Well, I lied to you guys... again. Remember a year ago when I said something like, "Unless my dogs start to shit gold nuggets, I won't write about them."
Since it's Super Bowl Sunday and I can't really give a crap about football, I actually considered watching Animal Planet's Puppy Bowl, with my daughter, Lane 2. It's a great day for vegging out, so why not? Puppies are cute, and I hear there's a kitten halftime show that the crazy cat lady within would enjoy.
But before I could make up my mind, I had my very own Puppy Bowl in my living room.
Mr. Lane's dog Daisy isn't a fan of other dogs. Specifically other dogs whose asses are way too tall to sniff. When a friend came over with her over-size drool machine, Daisy hid under the coffee table.

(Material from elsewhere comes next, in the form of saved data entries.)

/-- An export is refused in a run; with a generation to export it is under way, and its end leaves it at XBASE_MIB with its
length, and reports OK. An import is refused outside READY; one that fails its checks changes no run and reports
IMPORT_FAIL, one that passes leaves the half STOPPED (R369 to R371, R378, R380). The model's choices: when DONE and the code
come (log 37), a command that cannot arise changes nothing (log 7). -/
def Sys2Proof.Claims.ExportsAndImportsReportTheirEnd : Prop :=
  ∀ (h : HalfId) (m : Master) (p : Bool) (s : State), Served s h m →
    let x := s.half h
    let ended := fun (y : Half) (code : Nat) => y.asr.cmd = none ∧ y.rfld Reg.asrCmdStat 1 7 = code ∧ y.rbit Reg.asrCmdStat 0 = true
    (x.asr.cmd = none → x.run.state = .running → OnHalf (.asrExport h m p) h s (fun y => ended y 1 ∧ y.mem = x.mem)) ∧
    (x.asr.cmd = none → s.exportRefusal h p = none → OnHalf (.asrExport h m p) h s (fun y =>
      y = { x with asr := { x.asr with cmd := some (1, p) } })) ∧
    (x.asr.cmd.isSome = true → exec (.asrExport h m p) s = .next s ∧ exec (.asrImport h m) s = .next s) ∧
    (x.asr.cmd = none → x.run.state = .ready → OnHalf (.asrImport h m) h s (fun y =>
      y = { x with asr := { x.asr with cmd := some (2, false) } })) ∧
    (x.asr.cmd = none → x.run.state = .stopped → OnHalf (.asrImport h m) h s (fun y => ended y 1 ∧ y.run = x.run)) ∧
    (∀ ps, x.asr.cmd = some (1, p) → s.exportRefusal h p = none → s.exportParts h p = some ps →
      let b := s.exportBytes h ps
      OnHalf (.exportDone h) h s (fun y => ended y 0 ∧ y.rbit Reg.asrEvt 6 = true ∧
        rdBytes y.mem (hbmBase + x.rfld Reg.asrXbase 0 16 * 2 ^ 20) b.length = b ∧ y.run = x.run)) ∧
    (x.asr.cmd = some (2, false) → s.paired h = false →
      (x.readExport.ok x = false → OnHalf (.importDone h) h s (fun y => ended y 0x3A ∧ y.rbit Reg.asrEvt 7 = true ∧
        y.run = x.run ∧ y.mem = x.mem)) ∧
      (x.readExport.ok x = true → x.run.state = .ready → ∀ z, x.import_ x.readExport = some z →
        Answers (.importDone h) s (fun t => ended (t.half h) 0 ∧ (t.half h).run.state = .stopped ∧
          (t.half h).asr.st = .suspended)))

/-! ## The adapter fabric (R381 to R427) -/

/-- A load asked for by the steward holds every column of a whole bitstream and leaves the fabric LOADING; while one is
under way it is refused; other masters' writes have no effect. Its end makes the fabric CONFIGURED with the frames of the
bitstream, or FAILED with the code of the check that failed (R395 to R399, R419, R420). The model's choices: which of
several faults is reported (log 10), the databases supported (log 48). -/
def Sys2Proof.Claims.FabricLoadsHoldCheckAndCommit : Prop :=
  ∀ (h : HalfId) (v : Word) (s : State),
    let x := s.half h
    (x.fabState ≠ 1 → x.fabState ≠ 3 → x.rbit Reg.afbLoadCfg 1 = false → OnHalf (.fabricLoad h .stw v) h s (fun y =>
      y.fabState = 1 ∧ y.fab.outs = 0 ∧ y.fab.live = 0 ∧ y.fab.ffs = 0 ∧ y.fab.load.isSome = true ∧
      y.fab.frames = x.fab.frames ∧ y.mem = x.mem)) ∧
    (x.fabState = 1 ∨ x.fabState = 3 → OnHalf (.fabricLoad h .stw v) h s (fun y =>
      y.rfld Reg.afbStatus 20 8 = 1 ∧ y.fabState = x.fabState ∧ y.fab = x.fab)) ∧
    (∀ m, Served s h m → m ≠ .seq → m ≠ .stw → OnHalf (.fabricLoad h m v) h s (fun y => y.regs = x.regs ∧ y.fab = x.fab)) ∧
    (∀ l : FabLoad, x.fab.load = some l → l.part = false → l.auto = false →
      let lim := if l.flash then 0x200000 else 0xC00000000
      let hd := bsHead (x.fabBytes l.flash l.addr 64)
      (lim < l.addr + 64 → OnHalf (.fabricLoadCommit h) h s (fun y => y.fabState = 5 ∧ y.rfld Reg.afbStatus 20 8 = 0x54 ∧
        y.fab.load = none)) ∧
      (l.addr + 64 ≤ lim → l.addr + hd.size ≤ lim →
        (∀ c, c < 256 → bsCheck x.fab.frames (x.fabBytes l.flash l.addr hd.size) hd false false = .inl c →
          OnHalf (.fabricLoadCommit h) h s (fun y => y.fabState = 5 ∧ y.rfld Reg.afbStatus 20 8 = c ∧ y.fab.load = none ∧
            y.rbit Reg.afbEvt 0 = true)) ∧
        (∀ fr, natBit hd.flags 1 = false →
          bsCheck x.fab.frames (x.fabBytes l.flash l.addr hd.size) hd false false = .inr fr →
          OnHalf (.fabricLoadCommit h) h s (fun y => y.fabState = 2 ∧ y.rfld Reg.afbStatus 20 8 = 0x0B ∧
            y.fab.frames = fr ∧ y.fab.load = none ∧ y.fab.rel = some (0, allCols) ∧ y.rbit Reg.afbEvt 0 = true))))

She only came out long enough to bark at Cujo.
Darla wasn't too sure about this horse-sized dog either. I tossed a couple of bones in their direction, because I'm evil like that, and this is what happened.
As Cujo turned to get the bone Darla had her eye on, he stepped on the other bone behind him. My dog lucked out. She grabbed that bone and ran like her tail was on fire.
That's enough puppy bowl for me. Maybe I'll go make some chili with the ground buffalo meat my neighbor gave me. Who gives people buffalo as a gift anyhow? I really shouldn't look a gift buffalo in the mouth.
Enjoy your Super Bowl and I'll get started on my Buffalo Bowl.